▶ _What to produce_
The reply to the records below should contain exactly the lines from the line with "mulExact x y) x y 0" through the line with "let x := s.vSrc f.op0.op f.half0 g l", and nothing besides.

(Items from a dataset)
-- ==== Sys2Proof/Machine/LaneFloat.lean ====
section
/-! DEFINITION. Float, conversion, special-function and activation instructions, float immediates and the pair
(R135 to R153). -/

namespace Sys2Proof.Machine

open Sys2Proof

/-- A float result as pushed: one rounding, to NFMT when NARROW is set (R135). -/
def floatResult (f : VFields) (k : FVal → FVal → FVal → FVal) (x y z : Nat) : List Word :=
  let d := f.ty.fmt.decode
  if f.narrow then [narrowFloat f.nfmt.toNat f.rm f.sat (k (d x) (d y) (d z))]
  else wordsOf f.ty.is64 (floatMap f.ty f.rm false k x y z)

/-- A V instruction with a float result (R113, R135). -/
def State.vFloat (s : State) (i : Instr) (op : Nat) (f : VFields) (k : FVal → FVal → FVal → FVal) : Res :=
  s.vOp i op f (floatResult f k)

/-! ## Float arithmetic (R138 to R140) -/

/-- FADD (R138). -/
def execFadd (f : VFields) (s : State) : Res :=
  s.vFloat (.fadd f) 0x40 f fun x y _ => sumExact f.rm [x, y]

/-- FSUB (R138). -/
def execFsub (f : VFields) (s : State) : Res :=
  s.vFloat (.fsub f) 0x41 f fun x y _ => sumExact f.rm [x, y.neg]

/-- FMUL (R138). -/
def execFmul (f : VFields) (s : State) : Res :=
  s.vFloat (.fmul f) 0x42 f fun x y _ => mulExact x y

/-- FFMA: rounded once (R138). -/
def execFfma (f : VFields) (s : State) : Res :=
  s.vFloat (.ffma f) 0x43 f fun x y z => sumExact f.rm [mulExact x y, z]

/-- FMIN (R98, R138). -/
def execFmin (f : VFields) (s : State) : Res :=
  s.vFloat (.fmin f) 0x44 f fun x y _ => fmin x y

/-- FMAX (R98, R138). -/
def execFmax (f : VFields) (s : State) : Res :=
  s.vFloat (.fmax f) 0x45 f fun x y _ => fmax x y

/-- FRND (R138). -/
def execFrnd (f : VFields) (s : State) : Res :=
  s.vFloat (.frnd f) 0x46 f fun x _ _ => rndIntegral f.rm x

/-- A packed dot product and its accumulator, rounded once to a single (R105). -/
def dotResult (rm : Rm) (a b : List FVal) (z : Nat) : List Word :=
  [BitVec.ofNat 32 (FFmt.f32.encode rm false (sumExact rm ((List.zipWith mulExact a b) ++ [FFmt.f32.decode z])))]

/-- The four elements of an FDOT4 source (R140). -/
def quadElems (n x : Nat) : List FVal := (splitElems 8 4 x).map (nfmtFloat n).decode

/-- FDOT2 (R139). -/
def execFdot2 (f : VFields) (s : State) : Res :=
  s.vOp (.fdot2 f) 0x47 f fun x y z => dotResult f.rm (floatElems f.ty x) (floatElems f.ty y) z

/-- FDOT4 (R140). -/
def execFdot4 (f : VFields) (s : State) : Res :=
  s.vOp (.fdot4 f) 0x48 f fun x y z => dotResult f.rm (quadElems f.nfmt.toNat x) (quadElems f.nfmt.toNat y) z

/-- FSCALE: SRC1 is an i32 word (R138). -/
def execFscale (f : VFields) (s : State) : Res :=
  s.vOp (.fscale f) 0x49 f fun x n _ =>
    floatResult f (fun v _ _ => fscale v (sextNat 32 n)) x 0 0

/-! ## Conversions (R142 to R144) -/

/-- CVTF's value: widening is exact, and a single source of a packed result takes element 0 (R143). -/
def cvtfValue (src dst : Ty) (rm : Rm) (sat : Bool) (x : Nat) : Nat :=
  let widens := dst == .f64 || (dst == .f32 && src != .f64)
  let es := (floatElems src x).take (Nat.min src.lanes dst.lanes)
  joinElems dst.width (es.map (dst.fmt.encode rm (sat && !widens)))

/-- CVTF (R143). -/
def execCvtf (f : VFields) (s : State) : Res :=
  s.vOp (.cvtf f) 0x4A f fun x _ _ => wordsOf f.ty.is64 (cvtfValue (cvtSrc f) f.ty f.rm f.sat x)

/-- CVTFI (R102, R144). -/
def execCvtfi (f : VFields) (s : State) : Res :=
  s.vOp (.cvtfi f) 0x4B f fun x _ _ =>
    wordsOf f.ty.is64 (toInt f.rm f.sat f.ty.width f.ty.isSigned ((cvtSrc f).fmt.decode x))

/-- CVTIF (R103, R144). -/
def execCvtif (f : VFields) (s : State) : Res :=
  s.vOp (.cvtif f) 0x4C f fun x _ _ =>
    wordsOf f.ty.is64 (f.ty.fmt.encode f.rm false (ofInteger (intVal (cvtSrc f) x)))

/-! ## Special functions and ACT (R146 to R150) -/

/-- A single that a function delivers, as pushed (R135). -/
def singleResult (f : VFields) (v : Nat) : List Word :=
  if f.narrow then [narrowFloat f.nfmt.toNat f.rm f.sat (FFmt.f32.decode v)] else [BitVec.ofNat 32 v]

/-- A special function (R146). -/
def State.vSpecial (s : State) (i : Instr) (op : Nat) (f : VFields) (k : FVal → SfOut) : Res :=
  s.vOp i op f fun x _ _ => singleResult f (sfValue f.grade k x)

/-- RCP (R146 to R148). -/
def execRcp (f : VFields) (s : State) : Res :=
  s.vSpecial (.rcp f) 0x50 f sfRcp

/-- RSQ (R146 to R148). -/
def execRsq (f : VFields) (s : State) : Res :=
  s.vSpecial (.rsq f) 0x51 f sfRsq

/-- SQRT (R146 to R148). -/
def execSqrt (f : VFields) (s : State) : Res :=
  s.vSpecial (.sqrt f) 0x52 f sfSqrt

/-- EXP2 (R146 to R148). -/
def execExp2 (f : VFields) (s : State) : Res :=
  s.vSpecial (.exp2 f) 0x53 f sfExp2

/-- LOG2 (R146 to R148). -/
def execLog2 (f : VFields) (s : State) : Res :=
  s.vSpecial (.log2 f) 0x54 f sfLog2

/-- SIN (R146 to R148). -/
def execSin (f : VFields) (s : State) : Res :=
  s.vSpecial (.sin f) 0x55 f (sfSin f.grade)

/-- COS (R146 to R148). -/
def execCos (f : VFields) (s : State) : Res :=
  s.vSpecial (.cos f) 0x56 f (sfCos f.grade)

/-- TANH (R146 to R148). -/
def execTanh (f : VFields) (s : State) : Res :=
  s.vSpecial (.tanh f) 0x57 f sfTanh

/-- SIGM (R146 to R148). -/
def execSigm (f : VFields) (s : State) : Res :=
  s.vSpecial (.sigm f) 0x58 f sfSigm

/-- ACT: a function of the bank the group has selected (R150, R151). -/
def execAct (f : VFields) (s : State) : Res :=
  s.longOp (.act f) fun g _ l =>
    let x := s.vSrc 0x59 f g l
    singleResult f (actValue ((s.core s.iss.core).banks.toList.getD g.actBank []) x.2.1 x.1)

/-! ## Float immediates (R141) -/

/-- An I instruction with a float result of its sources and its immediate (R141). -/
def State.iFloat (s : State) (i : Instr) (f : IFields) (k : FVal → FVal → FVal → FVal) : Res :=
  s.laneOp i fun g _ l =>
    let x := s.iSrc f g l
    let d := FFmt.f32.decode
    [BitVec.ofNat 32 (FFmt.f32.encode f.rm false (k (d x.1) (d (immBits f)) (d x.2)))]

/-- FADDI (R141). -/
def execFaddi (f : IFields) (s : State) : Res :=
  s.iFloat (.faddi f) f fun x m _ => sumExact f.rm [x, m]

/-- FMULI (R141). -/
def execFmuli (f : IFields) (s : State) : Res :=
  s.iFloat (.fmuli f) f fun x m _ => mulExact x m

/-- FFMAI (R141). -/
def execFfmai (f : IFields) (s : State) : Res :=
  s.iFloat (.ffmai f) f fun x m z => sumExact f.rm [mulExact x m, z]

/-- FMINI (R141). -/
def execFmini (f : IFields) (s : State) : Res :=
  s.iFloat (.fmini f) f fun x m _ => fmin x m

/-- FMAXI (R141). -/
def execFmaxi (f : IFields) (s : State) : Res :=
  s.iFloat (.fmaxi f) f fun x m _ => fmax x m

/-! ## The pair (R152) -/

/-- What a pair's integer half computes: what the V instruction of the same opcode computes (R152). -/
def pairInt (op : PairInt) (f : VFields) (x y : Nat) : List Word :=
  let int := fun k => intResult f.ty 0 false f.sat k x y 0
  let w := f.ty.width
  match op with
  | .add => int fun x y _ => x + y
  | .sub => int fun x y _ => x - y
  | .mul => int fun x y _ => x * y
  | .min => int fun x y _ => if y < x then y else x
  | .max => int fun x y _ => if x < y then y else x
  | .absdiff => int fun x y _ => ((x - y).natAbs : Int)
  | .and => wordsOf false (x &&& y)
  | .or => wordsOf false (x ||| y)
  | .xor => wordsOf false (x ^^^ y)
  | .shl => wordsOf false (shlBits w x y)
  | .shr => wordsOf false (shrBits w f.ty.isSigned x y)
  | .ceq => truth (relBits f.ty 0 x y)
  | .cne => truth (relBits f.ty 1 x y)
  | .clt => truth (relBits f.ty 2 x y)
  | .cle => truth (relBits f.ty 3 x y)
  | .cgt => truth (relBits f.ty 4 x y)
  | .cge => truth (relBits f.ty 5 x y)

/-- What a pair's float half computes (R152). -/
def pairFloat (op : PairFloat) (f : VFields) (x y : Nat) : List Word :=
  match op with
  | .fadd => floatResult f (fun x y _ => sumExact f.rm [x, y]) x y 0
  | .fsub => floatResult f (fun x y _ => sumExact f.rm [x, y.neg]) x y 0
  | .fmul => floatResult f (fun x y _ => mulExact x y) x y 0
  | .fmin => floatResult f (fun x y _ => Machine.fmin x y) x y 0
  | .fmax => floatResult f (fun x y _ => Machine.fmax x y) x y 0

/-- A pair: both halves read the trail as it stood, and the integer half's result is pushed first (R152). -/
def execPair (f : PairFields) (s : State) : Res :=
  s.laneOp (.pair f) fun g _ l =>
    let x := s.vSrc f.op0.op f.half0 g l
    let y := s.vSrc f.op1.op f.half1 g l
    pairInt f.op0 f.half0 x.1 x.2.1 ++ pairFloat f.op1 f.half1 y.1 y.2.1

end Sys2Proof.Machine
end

▶ _Written answer_
  | .fmul => floatResult f (fun x y _ => mulExact x y) x y 0
  | .fmin => floatResult f (fun x y _ => Machine.fmin x y) x y 0
  | .fmax => floatResult f (fun x y _ => Machine.fmax x y) x y 0

/-- A pair: both halves read the trail as it stood, and the integer half's result is pushed first (R152). -/
def execPair (f : PairFields) (s : State) : Res :=
  s.laneOp (.pair f) fun g _ l =>
    let x := s.vSrc f.op0.op f.half0 g l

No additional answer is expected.